亡命希望者や米国国境を不法に越えようとする者を起訴するトランプ政権の「ゼロ・トレランス政策」は国民の激しい抗議を引き起こし、大統領は拘留中の家族を一緒に暮らせるよう求める大統領令に署名した。
5月初旬に施行された政策の結果、既に2,000人以上の移民の子供たちが親から引き離されていました。強制的な引き離し自体が、米国小児科学会が「回復不可能な害」と呼ぶものを引き起こすだけでなく、生後18ヶ月ほどの子供たちが「幼児用」シェルターに収容され、そこでは保護者は苦しんでいる子供を抱きしめたり、慰めたりしないよう指示されていました。請負業者が運営する収容施設の中には、親の許可を得ずに強力な抗精神病薬を子供たちに使用していたところもありました。
そして国防総省が軍事基地に被収容者の収容を開始すると、子どもたちは汚染された飲料水という新たな健康リスクに直面する可能性がある。

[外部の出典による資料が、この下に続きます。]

-- ==== Sys2Proof/Machine/Ops.lean ====
section
/-!
DEFINITION. The operations that the meanings share: which states are admitted, when an operation is enabled,
how an interrupt is taken and how it wakes the block, the writes of the output registers, the delay gate, and
how a step selects its operation.
-/

namespace Sys2Proof.Machine

/-! ### Admitted states -/

/-- The legal ranges of the registers whose violation spec/60_exceptions.md R182 and U14 name, and the widths
of the others (spec/10_state.md R21 to R40). `COUNTDOWN` and `GOOD` above the timeouts are not refused: the
spec's own vector V22 runs such a state (log entry 7). -/
def inRange (s : State) : Bool :=
  decide (s.subdiv < s.cfg.tickDiv) && decide (s.eidx < s.cfg.effectLen) &&
    decide (s.statcnt < s.cfg.statusDiv) && decide (s.mdelay ≤ s.cfg.blinkDelay) &&
    decide (s.ocr < 2 ^ s.cfg.dutyW) && s.cfg.fits s.countdown && s.cfg.fits s.good && s.cfg.fits s.lastduty

/-- Is `DPHASE` one of the codes 13 to 15? -/
def phaseReserved : Phase → Bool
  | .reserved13 | .reserved14 | .reserved15 => true
  | .wait | .debounce | .mode | .pdClk | .pdDrv | .pdLed | .sleep | .asleep | .poll | .puDrv | .puClk
  | .status | .clear => false

/-- Why a state is refused, if it is: a configuration outside R8 (spec/45_common_laws.md R241), a reserved
code (spec/30_encoding.md R91: "refuse the state, not the event"), or a register out of range
(spec/60_exceptions.md R182). -/
def stateRefusal (s : State) : Option Refusal :=
  if s.cfg.wf = false then some .badConfiguration
  else if s.mode = .reserved then some .reservedModeCode
  else if phaseReserved s.dphase = true then some .reservedPhaseCode
  else if inRange s = false then some .registerOutOfRange
  else none

/-! ### Enabled operations -/

/-- The enabling condition of each operation, on the state: the columns `PH`, `BS`, `MD` and "extra condition"
of spec/30_encoding.md R88. `TOV` and `PCI` "are enabled in every state" (R89). -/
def enabled (i : Instr) (s : State) : Bool :=
  match i with
  | .tov => true
  | .pci => true
  | .start => s.dphase == .wait && tickPending s
  | .dbIdle => s.dphase == .debounce && s.bstate == .unknown
  | .dbArm => s.dphase == .debounce && s.bstate == .triggered
  | .dbRun => s.dphase == .debounce && s.bstate == .debouncing
  | .dbCommit => s.dphase == .debounce && s.bstate == .debounced
  | .mOff => s.dphase == .mode && s.mode == .off
  | .mMax => s.dphase == .mode && s.mode == .max
  | .mBlink => s.dphase == .mode && s.mode == .blink
  | .pdClk => s.dphase == .pdClk
  | .pdDrv => s.dphase == .pdDrv
  | .pdLed => s.dphase == .pdLed
  | .sleep => s.dphase == .sleep
  | .poll => s.dphase == .poll
  | .puDrv => s.dphase == .puDrv
  | .puClk => s.dphase == .puClk
  | .stat => s.dphase == .status
  | .clr => s.dphase == .clear

/-- Perform an operation: only in an admitted state, and only when it is enabled, since "an operation whose
enabling condition is false cannot occur" (spec/00_scope.md R12). -/
def perform (i : Instr) (s : State) (body : State → Result) : Result :=
  match stateRefusal s with
  | some r => .refused r
  | none => if enabled i s = true then body s else .refused (.notEnabled i.mnemonic)

/-! ### Taking an interrupt

Taking an interrupt "saves nothing and changes nothing except what the handler's own pseudocode writes"
(spec/60_exceptions.md R188), and there is no return operation (R189). -/

/-- `wake()` (spec/60_exceptions.md R190). -/
def wake (s : State) : State := if s.dphase = .asleep then s.setDphase .poll else s

/-- Take an interrupt: the handler's own effect, then `wake()` as the last action of the same atomic operation
(spec/60_exceptions.md R188, R190). -/
def takeInterrupt (handler : State → State) (s : State) : State := wake (handler s)

/-! ### PulseOutput (spec/42_mode_scheduler.md section 3) -/

/-- `SetLevel(v)`: `OCR <- trunc_DUTY_W(v)` (spec/42_mode_scheduler.md R140). -/
def setLevel (s : State) (v : Nat) : State := s.setOcr (trunc s.cfg.dutyW v)

/-- `OutEnable()` (spec/42_mode_scheduler.md R141). -/
def outEnable (s : State) : State := s.setOutEn true

/-- `OutDisable()` (spec/42_mode_scheduler.md R141). -/
def outDisable (s : State) : State := s.setOutEn false

/-! ### The delay gate -/

/-- The delay gate shared by `M_MAX` and `M_BLINK` (spec/42_mode_scheduler.md R132): on a held tick the delay
is decremented and nothing else is done; otherwise the mode's work. -/
def gate (s : State) (work : State → Result) : Result :=
  if s.mdelay ≠ 0 then .next ((s.setMdelay (s.mdelay - 1)).setDphase .status) else work s

/-! ### Selecting the operation of a step -/

/-- `SEL` of the present step: `SRC` from the environment, the other fields from the state
(spec/30_encoding.md R87, R89). -/
def selNow (s : State) : Sel := Sel.make (sourceNow s) s.dphase s.bstate s.mode

/-- What a step does: one operation, or nothing because the dispatcher holds, or the selector value has no
meaning (spec/30_encoding.md R89, R91). -/
inductive Selection where
  | operation (i : Instr)
  | hold
  | refuse (r : Refusal)
deriving DecidableEq, Repr

/-- The meaning of a selector value that selects no operation (the table of spec/30_encoding.md R91). -/
def selectionOfError : DecodeError → Selection
  | .asleepHold => .hold
  | .reservedSource => .refuse .reservedSource
  | .reservedMode => .refuse .reservedModeCode
  | .reservedPhase => .refuse .reservedPhaseCode

/-- The operation of the present step: "if the resulting `SEL` matches a row and the row's extra condition
holds, that operation occurs" (spec/30_encoding.md R89); with `TICKFLAG = 0` the row `START` is the hold in
`P_WAIT` (R91). -/
def select (s : State) : Selection :=
  match decode (selNow s) with
  | .error e => selectionOfError e
  | .ok i => if i = .start ∧ tickPending s = false then .hold else .operation i

/-- The state after a step's operation, with the environment moved on to its next input. -/
def advanceEnv (s : State) : State := s.setEnv (envNext s.env)

/-- Move the environment on after an operation that gave a next state. -/
def advanceResult (o : Result) : Result :=
  match o with
  | .next s => .next (advanceEnv s)
  | .fault r => .fault r
  | .refused r => .refused r

end Sys2Proof.Machine
end

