-- ==== Sys2Proof/Machine/Power.lean ====
section
/-!
DEFINITION. PowerController: shutdown, the sleep loop and the restore (spec/43_power_controller.md).
-/

namespace Sys2Proof.Machine

/-- `PD_CLK` (spec/43_power_controller.md R151). -/
def execPdClk (s : State) : Result :=
  perform .pdClk s fun s => .next ((s.setPwmclkEn false).setDphase .pdDrv)

/-- `PD_DRV` (spec/43_power_controller.md R152). -/
def execPdDrv (s : State) : Result := perform .pdDrv s fun s => .next ((outDisable s).setDphase .pdLed)

/-- `PD_LED` (spec/43_power_controller.md R153). -/
def execPdLed (s : State) : Result := perform .pdLed s fun s => .next ((s.setStatus false).setDphase .sleep)

/-- `SLEEP` (spec/43_power_controller.md R154). -/
def execSleep (s : State) : Result := perform .sleep s fun s => .next (s.setDphase .asleep)

/-- `POLL`: one sample of the raw level decides (spec/43_power_controller.md R157). -/
def execPoll (s : State) : Result :=
  perform .poll s fun s => .next (s.setDphase (if pinRead s = .high then .puDrv else .sleep))

/-- `PU_DRV` (spec/43_power_controller.md R158). -/
def execPuDrv (s : State) : Result := perform .puDrv s fun s => .next ((outEnable s).setDphase .puClk)

/-- `PU_CLK` (spec/43_power_controller.md R159). -/
def execPuClk (s : State) : Result :=
  perform .puClk s fun s => .next ((s.setPwmclkEn true).setDphase .status)

end Sys2Proof.Machine
end

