/-- A window from any point of it: the levels left decide against the samples still needed. -/
theorem windowTicks_result (ls : List Level) {s : State} (ha : stateRefusal s = none)
    (hbs : s.bstate = .debouncing) (hend : s.countdown = 0 → s.good = 0) (hlen : ls.length = max s.countdown 1) :
    ∃ t, windowTicks ls s = .next t ∧ t.bpos = s.bpos ∧ t.mode = s.mode ∧ t.countdown = 0 ∧
      t.bstate = if s.good ≤ consistentCount (target s) ls then .debounced else .unknown := by
  induction ls generalizing s with
  | nil => rw [List.length_nil] at hlen; omega
  | cons l ls ih =>
    have hgood := goodAfter_atWindowTick hend l
    have hnext : (nextState .dbRun (atWindowTick s l)).bstate = if s.countdown - 1 = 0 then
        (if goodAfter (atWindowTick s l) = 0 then .debounced else .unknown) else .debouncing := rfl
    rw [List.length_cons] at hlen
    rw [windowTicks_cons ha hbs]
    by_cases hlast : s.countdown - 1 = 0
    · obtain rfl : ls = [] := List.eq_nil_of_length_eq_zero (by omega)
      refine ⟨_, rfl, rfl, rfl, hlast, ?_⟩
      rw [hnext, if_pos hlast, hgood]
      exact if_congr Nat.sub_eq_zero_iff_le rfl rfl
    · obtain ⟨t, hrun, hpos, hmode, hcount, hresult⟩ :=
        ih (s := nextState .dbRun (atWindowTick s l)) (nextState_admitted .dbRun (atWindowTick_admitted ha l))
          (hnext.trans (if_neg hlast)) (fun h => absurd h hlast)
          (by change ls.length = max (s.countdown - 1) 1; omega)
      refine ⟨t, hrun, hpos, hmode, hcount, hresult.trans (if_congr ?_ rfl rfl)⟩
      change goodAfter (atWindowTick s l) ≤ consistentCount (target s) ls ↔ _
      rw [hgood, consistentCount_cons _ l ls, Nat.sub_le_iff_le_add']

/-- Settles O49: `DB_ARM` loads the window, and its levels decide it. -/
theorem debounceCommitsIffHalfMatch : Obligations.DebounceCommitsIffHalfMatch := by
  intro s ls ha hph hbs hlen
  have harm : debounceWindow ls s = windowTicks ls (nextState .dbArm s) := by
    have he : enabled .dbArm s = true := enabled_debounce (bs := .triggered) hph hbs
    rw [debounceWindow, exec_of_enabled ha he]
    rfl
  have hend : timeoutFor s.cfg (target s) = 0 → timeoutFor s.cfg (target s) / 2 = 0 := by omega
  rw [harm]
  exact windowTicks_result ls (s := nextState .dbArm s) (nextState_admitted .dbArm ha) rfl hend hlen

/-! ### The ticks of a mode -/

/-- The state after the operation `i` of phase `P_MODE` in each of `n` passes. -/
def modeTicks (i : Instr) (n : Nat) (s : State) : State := (fun s => nextState i (s.setDphase .mode))^[n] s

theorem modeTicks_one (i : Instr) (s : State) : modeTicks i 1 s = nextState i (s.setDphase .mode) := rfl

theorem modeTicks_add (i : Instr) (m n : Nat) (s : State) :
    modeTicks i (m + n) s = modeTicks i n (modeTicks i m s) := by
  rw [Nat.add_comm]
  exact Function.iterate_add_apply _ n m s

theorem modeTicks_succ (i : Instr) (n : Nat) (s : State) :
    modeTicks i (n + 1) s = modeTicks i n (nextState i (s.setDphase .mode)) := rfl

section
variable {s : State} (ha : stateRefusal s = none)
include ha

theorem blinkTicks_eq (hmode : s.mode = .blink) (n : Nat) : blinkTicks n s = .next (modeTicks .mBlink n s) := by
  induction n generalizing s with
  | zero => rfl
  | succ n ih =>
    have ha' : stateRefusal (s.setDphase .mode) = none := stateRefusal_setDphase ha rfl
    rw [blinkTicks, exec_of_enabled ha' (enabled_mode (s := s.setDphase .mode) rfl hmode rfl), modeTicks_succ]
    exact ih (nextState_admitted .mBlink ha') hmode

theorem maxTicks_eq (hmode : s.mode = .max) (n : Nat) : maxTicks n s = .next (modeTicks .mMax n s) := by
  induction n generalizing s with
  | zero => rfl
  | succ n ih =>
    have ha' : stateRefusal (s.setDphase .mode) = none := stateRefusal_setDphase ha rfl
    rw [maxTicks, exec_of_enabled ha' (enabled_mode (s := s.setDphase .mode) rfl hmode rfl), modeTicks_succ]
    exact ih (nextState_admitted .mMax ha') hmode

end

/-- While the delay runs, a gated operation decrements it and nothing else. -/
theorem nextState_of_held {i : Instr} (hi : i = .mMax ∨ i = .mBlink) {s : State} (hd : s.mdelay ≠ 0) :
    nextState i s = { s with mdelay := s.mdelay - 1, dphase := .status } := by
  obtain rfl | rfl := hi <;> simp [nextState, hd]

/-- The ticks of a leftover delay hold every register but `MDELAY` and the phase. -/
theorem modeTicks_of_held {i : Instr} (hi : i = .mMax ∨ i = .mBlink) {n : Nat} {s : State} (hn : n ≤ s.mdelay) :
    ∃ p, modeTicks i n s = { s with mdelay := s.mdelay - n, dphase := p } := by
  induction n generalizing s with
  | zero => exact ⟨s.dphase, rfl⟩
  | succ n ih =>
    have hd : (s.setDphase .mode).mdelay ≠ 0 := by rw [State.setDphase_mdelay]; omega
    rw [modeTicks_succ, nextState_of_held hi hd]
    obtain ⟨p, hrest⟩ := ih (s := { s.setDphase .mode with mdelay := s.mdelay - 1, dphase := .status })
      (by change n ≤ s.mdelay - 1; omega)
    refine ⟨p, hrest.trans ?_⟩
    rw [show s.mdelay - (n + 1) = s.mdelay - 1 - n by omega]
    rfl

/-! ### Mode Blink -/

/-- A state that has just applied the table entry at `k`, and is otherwise `s`. -/
def applyEntry (s : State) (k : Nat) : State :=
  { s with
    mdelay := s.cfg.blinkDelay, eidx := (k + 1) % s.cfg.effectLen, lastduty := entryAt s.cfg k
    ocr := entryAt s.cfg k % 2 ^ s.cfg.dutyW }

theorem nextState_mBlink_of_open {s : State} (hd : s.mdelay = 0) :
    nextState .mBlink s = (applyEntry s s.eidx).setDphase .status := by
  simp [nextState, applyEntry, State.setDphase, hd]

/-- The delay after an entry and the next tick apply the next entry. -/
theorem modeTicks_blink_period (s : State) :
    ∃ p, modeTicks .mBlink (s.mdelay + 1) s = (applyEntry s s.eidx).setDphase p := by
  obtain ⟨p, hheld⟩ := modeTicks_of_held (i := .mBlink) (.inr rfl) (le_refl s.mdelay)
  refine ⟨.status, ?_⟩
  rw [modeTicks_add, hheld, modeTicks_one, nextState_mBlink_of_open (Nat.sub_self s.mdelay)]
  rfl

/-- After the leftover delay, `k` periods and one more tick have applied the entry `k` places on. -/
theorem modeTicks_blink_replay {s : State} (hidx : s.eidx < s.cfg.effectLen) (k : Nat) :
    ∃ p, modeTicks .mBlink (s.mdelay + (k * (s.cfg.blinkDelay + 1) + 1)) s =
      (applyEntry s ((s.eidx + k) % s.cfg.effectLen)).setDphase p := by
  induction k with
  | zero =>
    simp only [Nat.zero_mul, Nat.zero_add, Nat.add_zero, Nat.mod_eq_of_lt hidx]
    exact modeTicks_blink_period s
  | succ k ih =>
    obtain ⟨p, hbefore⟩ := ih
    obtain ⟨q, hafter⟩ := modeTicks_blink_period ((applyEntry s ((s.eidx + k) % s.cfg.effectLen)).setDphase p)
    refine ⟨q, ?_⟩
    calc modeTicks .mBlink (s.mdelay + ((k + 1) * (s.cfg.blinkDelay + 1) + 1)) s
        = modeTicks .mBlink (s.mdelay + (k * (s.cfg.blinkDelay + 1) + 1) + (s.cfg.blinkDelay + 1)) s := by
          congr 1; ring
      _ = (applyEntry ((applyEntry s ((s.eidx + k) % s.cfg.effectLen)).setDphase p)
            (((s.eidx + k) % s.cfg.effectLen + 1) % s.cfg.effectLen)).setDphase q := by
          rw [modeTicks_add, hbefore]; exact hafter
      _ = (applyEntry s ((s.eidx + (k + 1)) % s.cfg.effectLen)).setDphase q := by
          rw [Nat.mod_add_mod, Nat.add_assoc]; rfl

theorem entryAt_spec {c : Config} (hwf : c.wf = true) {k : Nat} (hk : k < c.effectLen) :
    c.effect[k]? = some (entryAt c k) := by
  obtain ⟨e, hentry, -⟩ := effect_entry hwf hk
  rw [entryAt, hentry, Option.getD_some]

ポリフルオロアルキル化合物およびパーフルオロアルキル化合物(PFAS)として知られる有毒な人工化学物質群による水質汚染は、特に軍事基地で深刻な問題となっています。軍は訓練の一環として、火災の迅速な消火にPFASベースの泡消火剤を使用しています。また、この化学物質の安全性に関する最近発表された報告書によると、安全とみなされている場所でも、実際には有毒な水が存在する可能性があり、基地で生活・勤務する大人よりも子供にとってより危険です。
これらの化学物質は、ノンスティックフライパンや難燃性カーペットにも使用されており、肝臓、腎臓、甲状腺疾患、特定の種類のがん、女性の不妊症、胎児や乳児の発育障害などの健康問題との関連性が指摘されています。特に子供はPFAS化学物質の影響を受けやすく、ワクチン接種後に病気と闘う抗体の産生能力を低下させる可能性があります。
保健福祉省の匿名の当局者は先月、ワシントン・ポスト紙に対し、同省が4つの軍事基地を訪問し、収容施設としての適性を評価する予定であると述べた。ジム・マティス国防長官は6月25日、テキサス州のフォート・ブリス空軍基地とグッドフェロー空軍基地の2つの軍事基地が収容施設として承認されたことを確認した。
シエラクラブは、PFAS汚染が確認された軍事施設を少なくとも5カ所発見しました。国防総省は、これらの施設を児童収容施設として利用することを検討していると報じられています。シエラクラブのマイク・ブルーン事務局長は、この問題への注意喚起を促した声明の中で、飲料水が有害化合物に汚染されている可能性のある基地で児童を収容することは、「(トランプ氏の)移民政策の悲劇をさらに悪化させる」と述べています。
環境保護庁(EPA)は、フォートブリス空軍基地とグッドフェロー空軍基地を含む全米の飲料水システムにおけるPFAS濃度に関するデータを収集しています。EPAのデータによると、どちらの施設でもPFAS汚染は陽性反応を示しませんでしたが、それは汚染物質が存在しないことを意味するわけではないと、ハーバード大学THチャン公衆衛生大学院の環境保健学博士研究員であるシンディ・フー氏は述べています。陰性反応は、PFASがEPAの検出限界値を超えていないことを意味します。
さらに、検出限界以下のPFASへの曝露には、免疫反応の鈍化や幼児の神経発達の遅延など、健康リスクに関連する証拠があるとフー氏は述べている。米国疾病予防管理センター(CDC)が最近発表した政府報告書では、飲料水のPFAS基準を7~11ppt(1兆分の1)に設定すべきであると示唆されている。これは、EPA(環境保護庁)の検出限界の約3~4分の1、EPAが推奨する健康勧告の約7~10分の1に相当します。
この報告書はあまりにも非難の的となり、トランプ政権は公表を阻止しようとしたため「広報上の悪夢」と非難した。CDCは、超党派からの公表要請を受け、6月にこの報告書をウェブサイトに掲載した。
CDCを含む米国保健福祉省は、ポピュラーサイエンス誌への電子メールによる声明で、マティス長官が指名した2つの軍事基地に加え、テキサス州のダイエス空軍基地も、保護者のいない子供たちのための一時的な避難所として検討されていると述べた。EPAの監視データによると、ダイエス空軍基地から約7マイル離れたテキサス州アビリーン市の飲料水から、数種類のフッ素化合物が検出された。
評価対象の施設を収容センターとして使用すべきかどうかを決定する保健福祉省は、軍事基地が子供の住居として適切かどうかを判断する際にPFAS汚染を考慮するかどうかをPopSciが尋ねたが、回答しなかった。